Il parlait seulement de Matignon, assure l’entourage de Gilles Le Gendre, qui, lui, ne veut pas réagir. Celui-ci a toutefois tenté d’éteindre le feu en s’expliquant auprès de ses collègues : «Cet article comporte de nombreuses contre-vérités et interprétations tendancieuses, dont chacun pourra comprendre les intentions politiques, leur a-t-il affirmé sur Telegram. Par ailleurs, comme cela a toujours été le cas, je ne commenterai pas le contenu de mes discussions avec le chef de l’Etat, inhérentes à mes responsabilités de président de groupe. Elles sont privées et, pour ce qui dépend de moi, le demeureront.»
«Gilles a accéléré sa sortie»
Qui a fait fuiter ses notes ? Cette question turlupine le député de Paris. «Soit il l’a organisé lui-même et c’est suicidaire soit quelqu’un l’a exécuté», suppose un parlementaire. «La fuite est soit à l’entrée, soit à la sortie. Si ça vient de l’Elysée, ça ressemble un peu à une mise à mort», abonde un autre.
Le président du groupe majoritaire – un job infernal, d’un avis unanime – a été bien servi en déconvenues, ces dernières semaines.
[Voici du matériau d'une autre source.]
@[simp] theorem State.localWrite_cx (s : State) (o : Word) (sz v : Nat) : (s.localWrite o sz v).cx = s.cx := rfl
@[simp] theorem State.localWrite_cores (s : State) (o : Word) (sz v : Nat) : (s.localWrite o sz v).cores = s.cores := rfl
@[simp] theorem State.localWrite_tick (s : State) (o : Word) (sz v : Nat) : (s.localWrite o sz v).tick = s.tick := rfl
@[simp] theorem State.localWrite_picks (s : State) (o : Word) (sz v : Nat) : (s.localWrite o sz v).picks = s.picks := rfl
@[simp] theorem State.localWrite_spaces (s : State) (o : Word) (sz v : Nat) : (s.localWrite o sz v).spaces = s.spaces := rfl
@[simp] theorem State.localWrite_wars (s : State) (o : Word) (sz v : Nat) : (s.localWrite o sz v).wars = s.wars := rfl
@[simp] theorem State.localWrite_launches (s : State) (o : Word) (sz v : Nat) : (s.localWrite o sz v).launches = s.launches := rfl
@[simp] theorem State.localWrite_net (s : State) (o : Word) (sz v : Nat) : (s.localWrite o sz v).net = s.net := rfl
@[simp] theorem State.localWrite_rounds (s : State) (o : Word) (sz v : Nat) : (s.localWrite o sz v).rounds = s.rounds := rfl
@[simp] theorem State.localWrite_corrLog (s : State) (o : Word) (sz v : Nat) : (s.localWrite o sz v).corrLog = s.corrLog := rfl
@[simp] theorem State.localWrite_wells (s : State) (o : Word) (sz v : Nat) : (s.localWrite o sz v).wells = s.wells := rfl
@[simp] theorem State.localWrite_gov (s : State) (o : Word) (sz v : Nat) : (s.localWrite o sz v).gov = s.gov := rfl
@[simp] theorem State.localWrite_dies (s : State) (o : Word) (sz v : Nat) : (s.localWrite o sz v).dies = s.dies := rfl
@[simp] theorem State.localWrite_cfg (s : State) (o : Word) (sz v : Nat) : (s.localWrite o sz v).cfg = s.cfg := rfl
@[simp] theorem State.localWrite_powered (s : State) (o : Word) (sz v : Nat) : (s.localWrite o sz v).powered = s.powered := rfl
@[simp] theorem State.localWrite_booted (s : State) (o : Word) (sz v : Nat) : (s.localWrite o sz v).booted = s.booted := rfl
@[simp] theorem State.localWrite_configured (s : State) (o : Word) (sz v : Nat) : (s.localWrite o sz v).configured = s.configured := rfl
@[simp] theorem State.localWrite_recovery (s : State) (o : Word) (sz v : Nat) : (s.localWrite o sz v).recovery = s.recovery := rfl
@[simp] theorem State.localWrite_wellheadOk (s : State) (o : Word) (sz v : Nat) : (s.localWrite o sz v).wellheadOk = s.wellheadOk := rfl
@[simp] theorem State.localWrite_announced (s : State) (o : Word) (sz v : Nat) : (s.localWrite o sz v).announced = s.announced := rfl
@[simp] theorem State.localWrite_annDone (s : State) (o : Word) (sz v : Nat) : (s.localWrite o sz v).annDone = s.annDone := rfl
@[simp] theorem State.localWrite_annAt (s : State) (o : Word) (sz v : Nat) : (s.localWrite o sz v).annAt = s.annAt := rfl
@[simp] theorem State.localWrite_bootcount (s : State) (o : Word) (sz v : Nat) : (s.localWrite o sz v).bootcount = s.bootcount := rfl
@[simp] theorem State.localWrite_lastReset (s : State) (o : Word) (sz v : Nat) : (s.localWrite o sz v).lastReset = s.lastReset := rfl
@[simp] theorem State.localWrite_clock (s : State) (o : Word) (sz v : Nat) : (s.localWrite o sz v).clock = s.clock := rfl
@[simp] theorem State.localWrite_presns (s : State) (o : Word) (sz v : Nat) : (s.localWrite o sz v).presns = s.presns := rfl
@[simp] theorem State.localWrite_redeem (s : State) (o : Word) (sz v : Nat) : (s.localWrite o sz v).redeem = s.redeem := rfl
@[simp] theorem State.localWrite_homeTab (s : State) (o : Word) (sz v : Nat) : (s.localWrite o sz v).homeTab = s.homeTab := rfl
@[simp] theorem State.localWrite_claims (s : State) (o : Word) (sz v : Nat) : (s.localWrite o sz v).claims = s.claims := rfl
@[simp] theorem State.localWrite_keys (s : State) (o : Word) (sz v : Nat) : (s.localWrite o sz v).keys = s.keys := rfl
@[simp] theorem State.localWrite_idHash (s : State) (o : Word) (sz v : Nat) : (s.localWrite o sz v).idHash = s.idHash := rfl
@[simp] theorem State.localWrite_naks (s : State) (o : Word) (sz v : Nat) : (s.localWrite o sz v).naks = s.naks := rfl
@[simp] theorem State.localWrite_sensors (s : State) (o : Word) (sz v : Nat) : (s.localWrite o sz v).sensors = s.sensors := rfl
@[simp] theorem State.localWrite_ctrls (s : State) (o : Word) (sz v : Nat) : (s.localWrite o sz v).ctrls = s.ctrls := rfl
@[simp] theorem State.localWrite_sump (s : State) (o : Word) (sz v : Nat) : (s.localWrite o sz v).sump = s.sump := rfl
@[simp] theorem State.localWrite_sumpSeq (s : State) (o : Word) (sz v : Nat) : (s.localWrite o sz v).sumpSeq = s.sumpSeq := rfl
@[simp] theorem State.localWrite_ports (s : State) (o : Word) (sz v : Nat) : (s.localWrite o sz v).ports = s.ports := rfl
@[simp] theorem State.localWrite_portsDown (s : State) (o : Word) (sz v : Nat) : (s.localWrite o sz v).portsDown = s.portsDown := rfl
@[simp] theorem State.localWrite_fwKey (s : State) (o : Word) (sz v : Nat) : (s.localWrite o sz v).fwKey = s.fwKey := rfl
@[simp] theorem State.localWrite_fwMin (s : State) (o : Word) (sz v : Nat) : (s.localWrite o sz v).fwMin = s.fwMin := rfl
@[simp] theorem State.localWrite_alarm (s : State) (o : Word) (sz v : Nat) : (s.localWrite o sz v).alarm = s.alarm := rfl
@[simp] theorem State.localWrite_fuses (s : State) (o : Word) (sz v : Nat) : (s.localWrite o sz v).fuses = s.fuses := rfl
@[simp] theorem State.localWrite_events (s : State) (o : Word) (sz v : Nat) : (s.localWrite o sz v).events = s.events := rfl
@[simp] theorem State.localWrite_beaconDrops (s : State) (o : Word) (sz v : Nat) : (s.localWrite o sz v).beaconDrops = s.beaconDrops := rfl
@[simp] theorem State.localWrite_ueDrops (s : State) (o : Word) (sz v : Nat) : (s.localWrite o sz v).ueDrops = s.ueDrops := rfl
@[simp] theorem State.localWrite_memUsed (s : State) (o : Word) (sz v : Nat) : (s.localWrite o sz v).memUsed = s.memUsed := rfl
@[simp] theorem State.localWrite_retired (s : State) (o : Word) (sz v : Nat) : (s.localWrite o sz v).retired = s.retired := rfl
@[simp] theorem State.localWrite_wellPoison (s : State) (o : Word) (sz v : Nat) : (s.localWrite o sz v).wellPoison = s.wellPoison := rfl
@[simp] theorem State.localWrite_nextId (s : State) (o : Word) (sz v : Nat) : (s.localWrite o sz v).nextId = s.nextId := rfl
@[simp] theorem State.localWrite_movedVi (s : State) (o : Word) (sz v : Nat) : (s.localWrite o sz v).movedVi = s.movedVi := rfl
@[simp] theorem State.localWrite_out (s : State) (o : Word) (sz v : Nat) : (s.localWrite o sz v).out = s.out := rfl
@[simp] theorem State.localWrite_agenda (s : State) (o : Word) (sz v : Nat) : (s.localWrite o sz v).agenda = s.agenda := rfl
@[simp] theorem State.localWrite_later (s : State) (o : Word) (sz v : Nat) : (s.localWrite o sz v).later = s.later := rfl
@[simp] theorem State.localWrite_arrivals (s : State) (o : Word) (sz v : Nat) : (s.localWrite o sz v).arrivals = s.arrivals := rfl
@[simp] theorem State.localWrite_departures (s : State) (o : Word) (sz v : Nat) : (s.localWrite o sz v).departures = s.departures := rfl
@[simp] theorem State.localWrite_ir (s : State) (o : Word) (sz v : Nat) : (s.localWrite o sz v).ir = s.ir := rfl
La frustration est montée chez les députés autorisés à venir au compte-gouttes à l’Assemblée nationale pendant le confinement. Puis la création du groupe Ecologie démocratie solidarité, composé de marcheurs et ex-marcheurs déçus a coûté à LREM sa symbolique majorité absolue tandis qu’En commun, un courant, sur le même créneau écolo-social, s’est lancé en interne. Au lendemain d’une houleuse réunion de crise, c’est un autre groupe qui s’est créé à l’initiative de députés Agir, attirant encore une poignée d’élus LREM. «Là, c’est l’estocade», commente un pilier du groupe qui relève la maladresse de l’initiative d’un Le Gendre déjà fragilisé : «Des notes au Président, on en envoie tous mais il faut se souvenir d’où on parle.» «Quand on voit le sens politique de Gilles, tous les pièges qu’on n’a pas vu venir, s’il y a un casting à ne pas faire ce serait bien celui que propose Le Gendre», cingle un autre qui estime que sa position à la tête du groupe «devient intenable». «Vous le voyez accueillir le Premier ministre en réunion de groupe en lui donnant du "Edouard mon cher ami" ? Ce sera pas crédible pour deux balles», ajoute un troisième.
Avant cela, le patron des députés LREM devra essuyer les reproches de ses troupes, mardi matin, en réunion de groupe. «On est plusieurs à considérer que mardi, il faudra une expression forte pour demander son départ, s’il est encore en fonction, avertit Bruno Questel. Il y avait déjà, depuis un moment, un sujet de crédibilité. Il l’a confirmé.»
Depuis quelques jours, l’hypothèse d’un changement à la tête du groupe – via une éventuelle exfiltration de Le Gendre vers le gouvernement – alimente les discussions et certains noms reviennent pour le remplacer. Certains imaginent désormais un intérim jusqu’au second tour des municipales, suivi d’une élection interne. «Gilles a accéléré sa sortie», décrypte une députée. Dans l’entourage du patron du groupe, on se rassure en affirmant que la grogne est circonscrite à ses adversaires habituels. Un autre pilier de la majorité doute, lui, qu’un tel remplacement tombe «au bon moment» et souligne l’issue incertaine : «Cela aurait du sens si le président de la République pouvait imposer quoi que ce soit. Ce n’est pas le cas. Si l’on organise un vote, c’est du sans pilotage, on ne sait absolument pas quel nom peut sortir et cela pourrait être tout aussi effrayant.»